The Underground Railroad by Colson Whitehead
Winner of Pulitzer Prize
Incredibly sad. A novel with messages and social comment that will stay with me forever.
Thank you Colson Whitehead for having the courage and skill to put this horrific history and all its repercussions into literature.
review by Christina Francis-Gilbert
The Man Who Mistook His Wife for a Hat by Oliver Sacks
This is a tricky text to review. First published in 1985 its wording and discussion of certain psychological afflictions might sound dated. I read this book straight after finishing 'Bedside Stories' by Michael Foxton and found many of the case studies and sensitive presentation of 'Dr Oliver Sacks's patients [who] are often conspicuous' to have interesting circumstances.
I hadn't really known what I would find in this book though I have had interest in reading it since an ex-colleague used it in her IB teaching years ago. 
At its time of publication it was reviewed as an 'instant classic' and thus this helps me conclude there is a lot to be analysed and debated in its content. I believe it has also been recommended for junior doctors' reading (not sure if that's still the case?) for its pyschiatric insights.
Calling the chapters the equivalent of 'Arabian Nights tales as Dr Sacks like[d] to describe them, providing a divertissement, an entertainment ...'  seems derogatory and another perhaps politically controversial source said Oliver Sacks ' has a happy knack of turning his casebook into literature - ' The jury is out on that one...
review by Christina Francis-Gilbert
Bedside Stories: Confessions of a Junior Doctor by Michael Foxton
A most interesting, eyebrow-raising and in places sad collection of tales and experiences related to the author's journey through and out of junior doctorhood in the NHS.
There is a lot of wit, a lot of honesty and a great deal of graphic description.
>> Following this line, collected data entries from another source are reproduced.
-- ==== Sys2Proof/Certificates/Slice0/Obligations.lean ====
section
/-! DEFINITION. The statements about the model, one `def Obligations.<Name> : Prop` each. Where a statement says
`exec c s = .next d.settle`, `d` is the state the command itself leaves and `settle` the examinations and vettings it asks for (log 15). -/

open Sys2Proof Sys2Proof.Machine Sys2Proof.Config Sys2Proof.Safety

/-! ### The step -/

/-- A step takes the command at the front of the queue and runs it on the queue's rest; an empty queue is one unit of time (log 3). -/
def Obligations.StepRunsFrontCommand : Prop :=
  (∀ c rest s, s.pending = c :: rest → step s = exec c { s with pending := rest }) ∧
  (∀ s, s.pending = [] → step s = .next { s with timeBase := s.timeBase + 1 })

/-- Every command answers a next state, whatever the state, and leaves the waiting commands alone. Where it asks for no examination, no level test and
no vetting, carrying out what it asked for changes nothing (log 15). -/
def Obligations.EveryCommandAnswersNext : Prop :=
  (∀ (c : Instr) (s : State), ∃ t, exec c s = .next t ∧ t.pending = s.pending) ∧
  (∀ s : State, s.agenda = {} → s.settle = s)

/-- The machine right after power-on, and the laws there. The values of pins, straps and memory are the model's choice (log 5, log 11). -/
def Obligations.ResetStateAndLaws : Prop :=
  State.reset.pending = [] ∧ State.reset.timeBase = 0 ∧ State.reset.clock = ⟨false, 0, 0, 0⟩ ∧ State.reset.path = {} ∧
  State.reset.post.dirty = Vector.replicate 32 true ∧ State.reset.settings.heartbeat = 10 ∧ State.reset.settings.alarm = 0x124 ∧
  State.reset.classes = Vector.replicate 32 none ∧ State.reset.ev = {} ∧ State.reset.hb.state = .awaiting ∧
  (∀ b, State.reset.bay b = {} ∧ (State.reset.ctr b).state = .open ∧ (State.reset.session b).state = .none ∧
    (State.reset.clearance b).state = .none ∧ ∀ a, (State.reset.act b a).stage = .none) ∧
  MemoryCanonical State.reset ∧ PathCapacity State.reset ∧ BufferCapacity State.reset ∧ PostedEventHeld State.reset ∧
  StampsBalance State.reset ∧ BudgetLaw State.reset ∧ StandingLaw State.reset ∧ SignalLaw State.reset ∧ ContactorLaw State.reset ∧
  ReloadQuiet State.reset ∧ TablesLaw State.reset ∧ FreshLaw State.reset ∧ BurstWhole State.reset ∧ FeedbackLaw State.reset ∧ HeatLaw State.reset ∧
  BarLaw State.reset

/-! ### Invariants that every step keeps -/

/-- The memory keeps its canonical form (log 5); the Write Queue never holds more than 8 entries and the Delayed Read Table never more than 4
(R11, R14); a burst's image keeps its posting's size, and no more than it is written (R26); no read is about to be answered with a value older
than an accepted write, the memory being canonical (R13, R15, R18, R19). -/
def Obligations.StepKeepsPathLaws : Prop :=
  (∀ s t, MemoryCanonical s → step s = .next t → MemoryCanonical t) ∧
  (∀ s t, PathCapacity s → step s = .next t → PathCapacity t) ∧
  (∀ s t, BurstWhole s → PostedEventHeld s → step s = .next t → BurstWhole t) ∧
  (∀ s t, MemoryCanonical s → FreshLaw s → step s = .next t → FreshLaw t)

/-- The Event Buffer never holds more than 16 records, an event under posting stays in it, and the stamps assigned are the events written, held and
missed (R203, R204). -/
def Obligations.StepKeepsEventBalance : Prop :=
  ∀ s t, BufferCapacity s → PostedEventHeld s → StampsBalance s → step s = .next t →
    BufferCapacity t ∧ PostedEventHeld t ∧ StampsBalance t

/-- The effective budget stays the larger of the target budget and the granted total (R91), a bay that holds HEAT or LAMP keeps STANDING (R94), and
no two slots of a Fault Table carry the same code (R151). -/
def Obligations.StepKeepsAdmissionAndTables : Prop :=
  (∀ s t, BudgetLaw s → step s = .next t → BudgetLaw t) ∧ (∀ s t, StandingLaw s → step s = .next t → StandingLaw t) ∧
  (∀ s t, TablesLaw s → step s = .next t → TablesLaw t)

/-- The exit signal shows PROCEED only while the clearance is CLEARED (R88). A CLEARED, SUSPENDED or DEPARTING clearance keeps its bay's contactor
OPEN, and every clearance is NONE through the start-up reload (R190, R197, R182). -/
def Obligations.StepKeepsClearanceLaws : Prop :=
  (∀ s t, SignalLaw s → step s = .next t → SignalLaw t) ∧
  (∀ s t, ContactorLaw s → ReloadQuiet s → step s = .next t → ContactorLaw t ∧ ReloadQuiet t)
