-- ==== Sys2Proof/Laws/State.lean ====
section
/-! SUPPORT. One lemma per record read and per update: what each setter of Ops.lean changes and what it leaves, so that no later proof
unfolds a record update. -/

namespace Sys2Proof.Machine

variable {s : State} {b b' : Bay}

@[simp] theorem vget_vset {α : Type} {n : Nat} (v : Vector α n) (i j : Fin n) (x : α) :
    vget (vset v i x) j = if i = j then x else vget v j := by
  simp only [vget, vset, Vector.getElem_set, Fin.ext_iff]

theorem vget_vset_self {α : Type} {n : Nat} (v : Vector α n) (i : Fin n) (x : α) : vget (vset v i x) i = x := by simp

@[simp] theorem vget_replicate {α : Type} {n : Nat} (i : Fin n) (x : α) : vget (Vector.replicate n x) i = x := by simp [vget]

@[simp] theorem vget_map {α β : Type} {n : Nat} (v : Vector α n) (f : α → β) (i : Fin n) : vget (v.map f) i = f (vget v i) := by
  simp [vget]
Medical institutions like hospitals and the professionals who work so hard there both fascinate and impress me. I could never do it myself and that's perhaps why I enjoy the insights like the ones shared in this book so much.
It is an older presentation of the NHS and its concern about its future, first published back in 2003. I've attached the opening dedication to the "glorious socialist republic of the NHS and Alan Milburn: Health Secretary who angrily denounced doctors as greedy when they rejected the new contract, forcing us into even longer hours and then resigned to spend more time with his family."  History does repeat itself does it not ... I'm interested to update myself on the full scale of what NHS staff have experienced and are experiencing (and how they're persevering in spite of it all) as a consequence of all that has happened in recent years.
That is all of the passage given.